WORK REQUEST
Transcribe the stretch of entries below from the line with "simp only [dropActive, h, State.modContour]" through the line with "reached (R109). -/", exactly and with both ends included; leave out all other lines.

SOURCE MATERIAL
Segment Open

-- ==== Sys2Proof/Laws/Ops.lean ====
section
/-! SUPPORT. For each operation that several commands share, one lemma that says once everything it does; proofs cite it
and do not unfold the operation. -/

namespace Sys2Proof.Machine

variable (s : State)

/-! ### The part in reset -/

@[simp] theorem live_live (f : State → State) (h : Live s) : live f s = f s := by simp [live, h]

@[simp] theorem live_held (f : State → State) (h : s.lines.held = true) : live f s = s := by simp [live, h]

/-! ### The demand, the band and the closing of the jet (R92 to R96) -/

/-- The band state after the demand is formed again (R96). -/
def bandAfter (demand : Nat) (s : State) : Bool :=
  if demand = s.jet.demand then s.jet.bandIn else bandOf s demand s.lines.pfb

theorem reformDemand_eq :
    reformDemand s = { s with jet := { s.jet with demand := demandOf s, bandIn := bandAfter (demandOf s) s } } := by
  unfold reformDemand bandAfter
  by_cases h : demandOf s = s.jet.demand
  · simp [h]
  · simp [h, State.onJet]

/-- The demand of a closed jet (R93). -/
def closedDemand (s : State) : Nat := if preCharge s.cyc then (s.activeSet.map (·.pPierce)).getD 0 else 0

/-- Closing the jet changes the Jet Controller alone: CLOSED, every timer stopped, the demand of R93. -/
theorem closeJet_eq :
    closeJet s
      = { s with jet := { s.jet.shut (bandAfter (closedDemand s) s) with demand := closedDemand s } } := by
  have hd : ∀ j : Jet, j.state = .closed → demandOf { s with jet := j } = closedDemand s := by
    intro j hj
    have : demandOf { s with jet := j } = match s.activeSet with
        | none => 0
        | some f => if preCharge s.cyc then f.pPierce else 0 := by
      simp only [demandOf, hj]
      rfl
    rw [this, closedDemand]
    cases s.activeSet <;> simp
  simp [closeJet, reformDemand_eq, State.onJet, hd, Jet.shut, bandAfter, bandOf]

/-- Outside the pre-charge the closed jet has demand 0. -/
theorem closeJet_shut (h : preCharge s.cyc = false) :
    closeJet s = { s with jet := s.jet.shut (bandAfter 0 s) } := by
  simp [closeJet_eq, closedDemand, h, Jet.shut]

theorem closeJet_atRest : (closeJet s).jet.AtRest := by
  simp [closeJet_eq, Jet.shut, Jet.AtRest]

@[simp] theorem closeJet_cyc : (closeJet s).cyc = s.cyc := by rw [closeJet_eq]

@[simp] theorem closeJet_prog : (closeJet s).prog = s.prog := by rw [closeJet_eq]

/-! ### Machine state and phase -/

/-- Entering a machine state and phase in which the valves are closed closes the jet (R92). -/
theorem enterState_closed (m : MachineState) (ph : Option Phase)
    (h : valvesAllowed { s.cyc with mstate := m, phase := ph } = false) :
    enterState m ph s = closeJet { s with cyc := { s.cyc with mstate := m, phase := ph } } := by
  simp [enterState, State.onCyc, h]

/-- Entering one in which they may be open forms the demand again (R93). -/
theorem enterState_open (m : MachineState) (ph : Option Phase)
    (h : valvesAllowed { s.cyc with mstate := m, phase := ph } = true) :
    enterState m ph s = reformDemand { s with cyc := { s.cyc with mstate := m, phase := ph } } := by
  simp [enterState, State.onCyc, h]

/-! ### Contours that leave (R11 to R13) -/

theorem dropActive_none (f : Contour → Contour) (h : s.cyc.active = none) : dropActive f s = s := by
  simp [dropActive, h]

/-- The active contour leaves with its segments and the cursor; its record is changed. -/
theorem dropActive_some (f : Contour → Contour) (c : Fin Config.contours) (h : s.cyc.active = some c) :
    dropActive f s = { s with
      prog := { s.prog with
        contours := s.prog.contours.set c ((s.contour? c).map f)
        segments := s.prog.segments.filter fun g => g.contour != c }
      cyc := { s.cyc with active := none }
      path := { s.path with cursor := none, speedSq := 0, motion := .rest } } := by
  have hs : ∀ v : Vector (Option Contour) Config.contours, v[c] = none → v.set c none = v := by
    intro v hv
    refine Vector.ext fun i hi => ?_
    by_cases e : (c : Nat) = i
    · subst e
      rw [Vector.getElem_set_self]
      exact hv.symm
    · simp [Vector.getElem_set_ne, e]
  simp only [dropActive, h, State.modContour]
  cases hc : s.contour? c with
  | none =>
    have := hs s.prog.contours hc
    simp [State.dropSegments, State.onProg, State.onCyc, State.onPath, this, bne]
  | some r => simp [State.setContour, State.dropSegments, State.onProg, State.onCyc, State.onPath, bne]

/-- The end of a cycle: IDLE with the jet shut and the cycle's marks cleared (R111, R122, R123, R128, R132). -/
theorem endCycle_eq :
    endCycle s = { s with
      jet := s.jet.shut (bandAfter 0 s)
      cyc := { s.cyc with mstate := .idle, phase := none, hold := none, deferredHold := false, abortPending := false
                          suspension := false } } := by
  rw [endCycle, closeJet_shut _ (by simp [preCharge])]
  rfl

/-! ### Wear limits (R109) -/

/-- The mark that the test of a wear limit gives; without a Machine Setup no limit is reached (R109). -/
def wearMark (limit : MachineSetup → Nat) (v : Nat) : Bool :=
  match s.setups.setup with
  | none => false
  | some m => wearReached (limit m) v

/-- The record after a test of one limit: WEAR is raised where the limit is newly reached. -/
def wearAlert (a : Accumulator) (newly : Bool) (r : Option AlertRecord) : Option AlertRecord :=
  if newly then some (recordAlert .wear { accumulator := some a } (alertContext s) r) else r

/-- The test of both limits changes the two marks, the cycle-stop flag and the alert record alone (R109, entry 33). -/
theorem testWear_eq :
    testWear s =
      let t := wearMark s (·.jetTimeLimit) (s.jet.jetTime / 1000)
      let n := wearMark s (·.pierceCountLimit) s.jet.pierceCount
      let newT := t && !s.jet.wearJetTime
      let newN := n && !s.jet.wearPierceCount
      { s with
        jet := { s.jet with wearJetTime := t, wearPierceCount := n }
        cyc := { s.cyc with cycleStop := s.cyc.cycleStop || newT || newN }
        alert := wearAlert s .pierceCount newN (wearAlert s .jetTime newT s.alert) } := by
  have h : ∀ t n : Bool,
      (let u := s.onJet fun j => { j with wearJetTime := t, wearPierceCount := n }
       let u := if t && !s.jet.wearJetTime then raiseWear .jetTime u else u
       if n && !s.jet.wearPierceCount then raiseWear .pierceCount u else u)
      = { s with
        jet := { s.jet with wearJetTime := t, wearPierceCount := n }
        cyc := { s.cyc with cycleStop := s.cyc.cycleStop || (t && !s.jet.wearJetTime) || (n && !s.jet.wearPierceCount) }
        alert := wearAlert s .pierceCount (n && !s.jet.wearPierceCount)
          (wearAlert s .jetTime (t && !s.jet.wearJetTime) s.alert) } := by
    intro t n
    cases ht : t && !s.jet.wearJetTime <;> cases hn : n && !s.jet.wearPierceCount <;>
      simp [raiseWear, raiseAlert, wearAlert, alertContext, State.onJet, State.onCyc, State.setAlert]
  exact h _ _
/-! ### Rest -/

/-- Whether the path stands still depends on the Profile Generator's items and the segments alone. -/
theorem pathStill_congr {s t : State} (hp : t.path = s.path) (hs : t.prog.segments = s.prog.segments) :
    pathStill t = pathStill s := by
  simp [pathStill, heldStill, State.cursorSegment, State.segment?, hp, hs]

/-- A path that rests stands still, and one in hold deceleration does not. -/
theorem pathStill_rest (h : s.path.motion = .rest) : pathStill s = true := by simp [pathStill, h]

theorem pathStill_decel (h : s.path.motion = .decel) : pathStill s = false := by
  unfold pathStill heldStill
  cases s.cursorSegment <;> simp [h]

/-- A path that was told to stop is at rest where it stood still. -/
theorem atRest_stopped (b : Bool) (h : s.path.motion = if b then .rest else .decel) :
    atRest s = (b && s.zmotion == .rest) := by
  cases b
  · simp [atRest, pathStill_decel s h]
  · simp [atRest, pathStill_rest s h]

theorem settleRest_moving (h : atRest s = false) : settleRest s = s := by simp [settleRest, h]

theorem settleRest_abort (h : atRest s = true) (ha : s.cyc.abortPending = true) :
    settleRest s = abandonByAbort s := by
  simp [settleRest, h, ha]

/-- Rest in HOLDING is HELD with the stop point and the jet shut (R134). -/
theorem settleRest_holding (h : atRest s = true) (ha : s.cyc.abortPending = false) (hm : s.cyc.mstate = .holding) :
    settleRest s = { s with
      jet := s.jet.shut (bandAfter 0 s)
      cyc := { s.cyc with mstate := .held, hold := s.cyc.hold.map fun h => { h with stop := stopPoint s } } } := by
  unfold settleRest
  rw [if_neg (by simp [h]), if_neg (by simp [ha]), if_pos hm, enterState_closed _ _ _ (by simp [valvesAllowed]),
    closeJet_shut _ (by simp [preCharge])]
  rfl

theorem settleRest_other (ha : s.cyc.abortPending = false) (hm : s.cyc.mstate ≠ .holding) : settleRest s = s := by
  simp [settleRest, ha, hm]

/-- Bringing motion to rest changes the path motion and the Z motion alone (R79, R89, R90). -/
theorem stopMotion_eq :
    stopMotion s = { s with
      path := { s.path with motion := if pathStill s then .rest else .decel }, zmotion := s.zmotion.halted } := by
  cases h : s.zmotion <;> simp [stopMotion, State.onPath, State.setZ, ZMotion.halted, h]

theorem stopMotion_of {b : Bool} (h : pathStill s = b) :
    stopMotion s = { s with
      path := { s.path with motion := if b then .rest else .decel }, zmotion := s.zmotion.halted } := by
  subst h
  exact stopMotion_eq s

/-! ### Holds and faults -/

theorem raiseHoldAlert_eq (cause : HoldCause) (d : AlertDetail) (x : AlertContext) :
    raiseHoldAlert cause d x s = { s with
      alert := match cause.alert with
        | none => s.alert
        | some code => some (recordAlert code d x s.alert) } := by
  cases cause <;> rfl

/-- Changing the active contour's record changes the Program Store alone. -/
theorem State.modActive_eq (f : Contour → Contour) : s.modActive f = { s with prog := (s.modActive f).prog } := by
  unfold State.modActive State.modContour
  split
  · rfl
  · split <;> rfl

/-- The Program Store after that depends on the store and the active contour alone. -/
theorem State.modActive_prog (t : State) (f : Contour → Contour) (hp : s.prog = t.prog)
    (hc : s.cyc.active = t.cyc.active) : (s.modActive f).prog = (t.modActive f).prog := by
  unfold State.modActive State.modContour State.setContour State.onProg State.contour?
  rw [hc, hp]
  split
  · exact hp
  · split
    · exact hp
    · simp

/-- The segments, the Run List and the counters of the Program Store stay. -/
theorem State.modActive_segments (f : Contour → Contour) : (s.modActive f).prog.segments = s.prog.segments := by
  unfold State.modActive State.modContour
  split
  · rfl
  · split <;> rfl

/-- The hold record is written without its stop point, which the coming to rest adds (R133, R134). -/
theorem newHoldRecord_eq (cause : HoldCause) : newHoldRecord cause s = { writtenHold cause s with stop := none } := by
  unfold newHoldRecord writtenHold
  dsimp only
  generalize (if s.cyc.mstate = .resuming then s.cyc.hold else none) = kept
  cases kept <;> rfl

theorem writtenHold_stop (cause : HoldCause) :
    (writtenHold cause s).stop = if atRest s then stopPoint s else none := by
  unfold writtenHold
  dsimp only
  generalize (if s.cyc.mstate = .resuming then s.cyc.hold else none) = kept
  cases kept <;> rfl

/-- A hold taken with no ABORT pending leaves what `HoldTaken` says (R133, R134, R136). -/
theorem takeHold_taken (cause : HoldCause) (d : AlertDetail) (ha : s.cyc.abortPending = false) :
    HoldTaken cause d s (takeHold cause d s) := by
  have hrec := newHoldRecord_eq s cause
  have hu : ∃ b, takeHold cause d s = settleRest { s with
      jet := s.jet.shut b
      cyc := { s.cyc with
        mstate := .holding, hold := some { writtenHold cause s with stop := none }, deferredHold := false }
      prog := (s.modActive Contour.countHold).prog
      path := { s.path with motion := if pathStill s then .rest else .decel }
      zmotion := s.zmotion.halted
      alert := holdAlert cause d s } := by
    unfold takeHold
    simp only [closeJet_eq s, State.onCyc, hrec]
    rw [State.modActive_eq, State.modActive_prog _ s Contour.countHold (by rfl) (by rfl),
      enterState_closed _ _ _ (by simp [valvesAllowed]), closeJet_shut _ (by simp [preCharge])]
    rw [stopMotion_of (b := pathStill s), raiseHoldAlert_eq]
    · exact ⟨_, rfl⟩
    · exact pathStill_congr rfl (State.modActive_segments s Contour.countHold)
  obtain ⟨b, hu⟩ := hu
  rw [hu]
  have hw := writtenHold_stop s cause
  by_cases hr : atRest s = true
  · obtain ⟨hp, hz⟩ : pathStill s = true ∧ s.zmotion = .rest := by simpa [atRest] using hr
    rw [settleRest_holding]
    · have hs : stopPoint { s with
          jet := s.jet.shut b
          cyc := { s.cyc with
            mstate := .holding, hold := some { writtenHold cause s with stop := none }, deferredHold := false }
          prog := (s.modActive Contour.countHold).prog
          path := { s.path with motion := if pathStill s then .rest else .decel }
          zmotion := s.zmotion.halted
          alert := holdAlert cause d s } = (writtenHold cause s).stop := by
        rw [hw, if_pos hr]
        simp [stopPoint, State.activeJets, State.activeSegments, State.segmentsOf, State.modActive_segments]
      rw [hs]
      simp [HoldTaken, hr, hp, hz, ZMotion.halted, Jet.shut]
      rfl
    · rw [atRest_stopped _ (pathStill s) rfl]
      simp [hp, hz, ZMotion.halted]
    · exact ha
    · rfl
  · rw [settleRest_moving]
    · have hs : ({ writtenHold cause s with stop := none } : HoldRecord) = writtenHold cause s := by
        rw [if_neg hr] at hw
        exact congrArg (fun x => { writtenHold cause s with stop := x }) hw.symm
      rw [hs]
      simp [HoldTaken, hr, Jet.shut]
      rfl
    · rw [atRest_stopped _ (pathStill s) rfl]
      cases hz : s.zmotion <;> cases hp : pathStill s <;> simp_all [atRest, ZMotion.halted]

theorem trackAll_eq : trackAll s = { s with axes := ⟨s.axes.x.track, s.axes.y.track, s.axes.z.track⟩ } := rfl

/-- The test of the fault cause in FAULT with no jog axis leaves the cause that R151 gives. -/
theorem retestCause_fault (fc : FaultCause) (hm : s.cyc.mstate = .fault) (hj : s.jog.axis = none)
    (hf : s.cyc.faultCause = some fc) :
    retestCause s = { s with cyc := { s.cyc with faultCause := some (causeLeft fc s.lines) } } := by
  obtain ⟨_, l, _, _, _, y, _, _, _, _, _, _, _⟩ := s
  obtain ⟨_, _, _, _, _, _, _, _, _, _, _⟩ := y
  simp only at hm hj hf
  subst hm hf
  unfold retestCause causeLeft
  simp only [hj]
  cases h : l.firstLimit <;> by_cases hp : fc.present l = true <;> simp [hp, State.onCyc]

theorem retestCause_other (hm : s.cyc.mstate ≠ .fault) : retestCause s = s := by
  unfold retestCause
  split <;> simp_all

/-- The fault action (R149) leaves what `FaultTaken` says. -/
theorem enterFault_taken (fc : FaultCause) : FaultTaken fc s (enterFault fc s) := by
  have hj : ∀ (b b' : Bool) (j : Jet), Jet.shut b (Jet.shut b' j) = Jet.shut b j := fun _ _ _ => rfl
  unfold enterFault
  simp only [clearHomed, trackAll_eq, State.onCyc, State.onPath, State.setZ, State.onHoming, State.onJog, State.onAxes]
  cases ha : s.cyc.active with
  | none =>
    rw [dropActive_none s _ ha, closeJet_shut _ (by simp [preCharge]), retestCause_fault _ fc rfl rfl rfl]
    simp [raiseAlert, State.setAlert, alertContext, programAbandoned, ha, Channel.track, Channel.faulted, Jet.shut]
  | some c =>
    rw [dropActive_some s _ c ha, closeJet_shut _ (by simp [preCharge]), retestCause_fault _ fc rfl rfl rfl]
    simp [raiseAlert, State.setAlert, alertContext, programAbandoned, ha, Channel.track, Channel.faulted, Jet.shut]
    rfl
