-- ==== Sys2Proof/Tests/Slice0.lean ====
section
/-! SUPPORT. The model's own tests: an ill-formed term for each check of `Instr.wf`; figures of the manual's worked
examples; and, for each statement with hypotheses, concrete states and operands that meet them, clause by clause. -/

namespace Sys2Proof.Tests

open Sys2Proof Sys2Proof.Machine

-- One theorem after the other: each would otherwise wait in a thread of its own.
set_option Elab.async false

/-! ### Small states -/

/-- The X and Y setup of the examples of sections 3.7, 10.4 and 10.5. -/
def axisXY : AxisSetup :=
  { softMin := -100000, softMax := 3200000, maxSpeed := 500000, acceleration := 1000000, followingLimit := 1000
    encoderReverse := 0, homeDirection := 0, homeSpeed := 20000, homePosition := -95000, jogSlow := 5000
    jogFast := 50000 }

/-- The Z setup of the example of section 10.4. -/
def axisZ : AxisSetup :=
  { softMin := -100000, softMax := 100000, maxSpeed := 100000, acceleration := 500000, followingLimit := 1000
    encoderReverse := 0, homeDirection := 1, homeSpeed := 10000, homePosition := 95000, jogSlow := 5000
    jogFast := 50000 }

/-- A Machine Setup with the figures of the examples of sections 4.9, 6.10, 8.13, 10.4 and 10.5. -/
def setup : MachineSetup :=
  { axes := ⟨axisXY, axisXY, axisZ⟩, accel := 200000, accelHold := 400000, vPathMax := 100000, vRapid := 200000
    accelRapid := 1000000, zClearance := 60000, probeSpeed := 5000, probeTravel := 80000, nominalSurface := 0
    arcTolerance := 10, backupReach := 20000, vBackup := 2000, pumpMax := 4000, pressureBand := 100
    settleLimit := 3000, dipAllowance := 300, abrasiveDelay := 800, abrasiveGrace := 400, jogKeep := 300
    jetTimeLimit := 0, pierceCountLimit := 0 }

/-- The process set of the examples of sections 4.9, 6.10 and 8.13. -/
def granite : ProcessSet :=
  { material := 21, thickness := 30000, vSep := 2000, qf1 := 1024, qf2 := 700, qf3 := 430, qf4 := 300, qf5 := 200
    rFull := 25000, fa := 256, fl := 512, cf0 := 1024, cf1 := 700, cf2 := 420, cf3 := 260, cf4 := 160, cf5 := 120
    vTab := 300, vCreep := 100, fr := 512, pCut := 3800, pPierce := 800, pTab := 2000, tLow := 1500, tRamp := 4000
    tDwell := 500, tRejoin := 1000, hPierce := 8000, hCut := 3000, backup := 10000 }

/-- The line levels with PUMPRDY asserted. -/
def pumped : Lines := { Lines.quiet with pumprdy := true }

/-- IDLE with the setup written, every axis homed, the set APPROVED in slot 0, PUMPRDY asserted, and a key mode. -/
def idle (k : KeyMode := .production) : State :=
  { State.reset with
    lines := pumped
    ports := { State.reset.ports with keyMode := k }
    path := { State.reset.path with override := k.cap 100 }
    setups :=
      { setup := some setup, sets := State.reset.setups.sets.set 0 { number := 1, content := .approved granite } }
    cyc := { CycleController.reset with mstate := .idle, surface := some 0 }
    axes :=
      { x := { Channel.reset with homed := true }, y := { Channel.reset with homed := true }
        z := { Channel.reset with homed := true } } }

/-- A segment of contour 2: a LINE of 100 µm along X. -/
def seg (n : Nat) (cls : SegClass) (st : SegState) : Segment :=
  { seq := n, contour := 2, cls := cls, shape := .line, start := some ⟨100 * n, 0⟩, finish := ⟨100 * n + 100, 0⟩
    length := some 100, tangents := some ⟨⟨100, 0⟩, ⟨100, 0⟩⟩
    plan := some { vMax := 500, entry := 0, exit := 500, cruise := 500, accDist := 1, rampDown := 100, time := 200 }
    state := st }

/-- A record of contour 2 with a status, a pierce method and a surface mode. -/
def recordOf (st : ContourStatus) (pm : PierceMethod) (sm : SurfaceMode) (complete : Bool) : Contour :=
  { Contour.declared 0 3 pm sm with status := st, stored := 3, jets := 3, pierceComplete := complete }

/-- A state with contour 2 holding a record and segments. -/
def holding2 (r : Contour) (segs : List Segment) (s : State) : State :=
  { s with prog := { s.prog with contours := s.prog.contours.set 2 (some r), segments := segs, nextSeq := 10 } }

/-- A cycle state on contour 2: a machine state and a phase, a pierce method, segments. -/
def cycleOn (ms : MachineState) (ph : Phase) (pm : PierceMethod) (sm : SurfaceMode) (complete : Bool)
    (segs : List Segment) : State :=
  let s := holding2 (recordOf .active pm sm complete) segs idle
  { s with cyc := { s.cyc with mstate := ms, phase := some ph, active := some 2 } }

/-- The jet in CUT in band with its dip watch armed. -/
def cutJet : Jet := { Jet.reset with state := .cut, demand := 3800, bandIn := true, dipWatch := true, abrasiveWatch := true }

/-- RUNNING CUT 40 µm into segment 2 of three jet segments, moving FORWARD. -/
def cutting : State :=
  let s := cycleOn .running .cut .static .probe true [seg 1 .leadin .retained, seg 2 .cut .active, seg 3 .cut .planned]
  { s with
    path := { s.path with cursor := some ⟨2, 40⟩, speedSq := 250000, motion := .run }
    jet := cutJet
    lines := { s.lines with pfb := 3790, abrflow := true } }

/-- A hold record in a phase, with the three points of a cut at segment 2. -/
def holdIn (ph : Phase) (step : Option ResumeStep) : HoldRecord :=
  { cause := .request, phase := ph, jetClose := some ⟨2, 40⟩, stop := some ⟨2, 60⟩, rejoin := some ⟨1, 0⟩, step := step }

/-- `cutting` brought to another machine state with a hold record, the jet closed and the path still. -/
def heldIn (ms : MachineState) (ph : Phase) (step : Option ResumeStep) : State :=
  { cutting with
    path := { cutting.path with speedSq := 0, motion := .rest }
    jet := Jet.reset
    cyc := { cutting.cyc with mstate := ms, phase := some ph, hold := some (holdIn ph step) } }

/-- HOMING of an axis at a step. -/
def homing (a : Axis) (st : HomingStep) : State :=
  { idle .setup with
    cyc := { (idle .setup).cyc with mstate := .homing }
    homing := { Homing.reset with axis := some a, step := some st } }

/-- JOGGING or FAULT with a jog of X under way. -/
def jogging (ms : MachineState) : State :=
  { idle .setup with
    cyc := { (idle .setup).cyc with mstate := ms, faultCause := if ms = .fault then some (.limit .x .neg) else none }
    jog :=
      { axis := some .x, kind := some .continuous, direction := some .pos, speed := some 5000, target := none
        keep := .running 300, stopping := false, slowing := false } }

Segment Closed

TASK SOLUTION
  simp only [dropActive, h, State.modContour]
  cases hc : s.contour? c with
  | none =>
    have := hs s.prog.contours hc
    simp [State.dropSegments, State.onProg, State.onCyc, State.onPath, this, bne]
  | some r => simp [State.setContour, State.dropSegments, State.onProg, State.onCyc, State.onPath, bne]

/-- The end of a cycle: IDLE with the jet shut and the cycle's marks cleared (R111, R122, R123, R128, R132). -/
theorem endCycle_eq :
    endCycle s = { s with
      jet := s.jet.shut (bandAfter 0 s)
      cyc := { s.cyc with mstate := .idle, phase := none, hold := none, deferredHold := false, abortPending := false
                          suspension := false } } := by
  rw [endCycle, closeJet_shut _ (by simp [preCharge])]
  rfl

/-! ### Wear limits (R109) -/

/-- The mark that the test of a wear limit gives; without a Machine Setup no limit is reached (R109). -/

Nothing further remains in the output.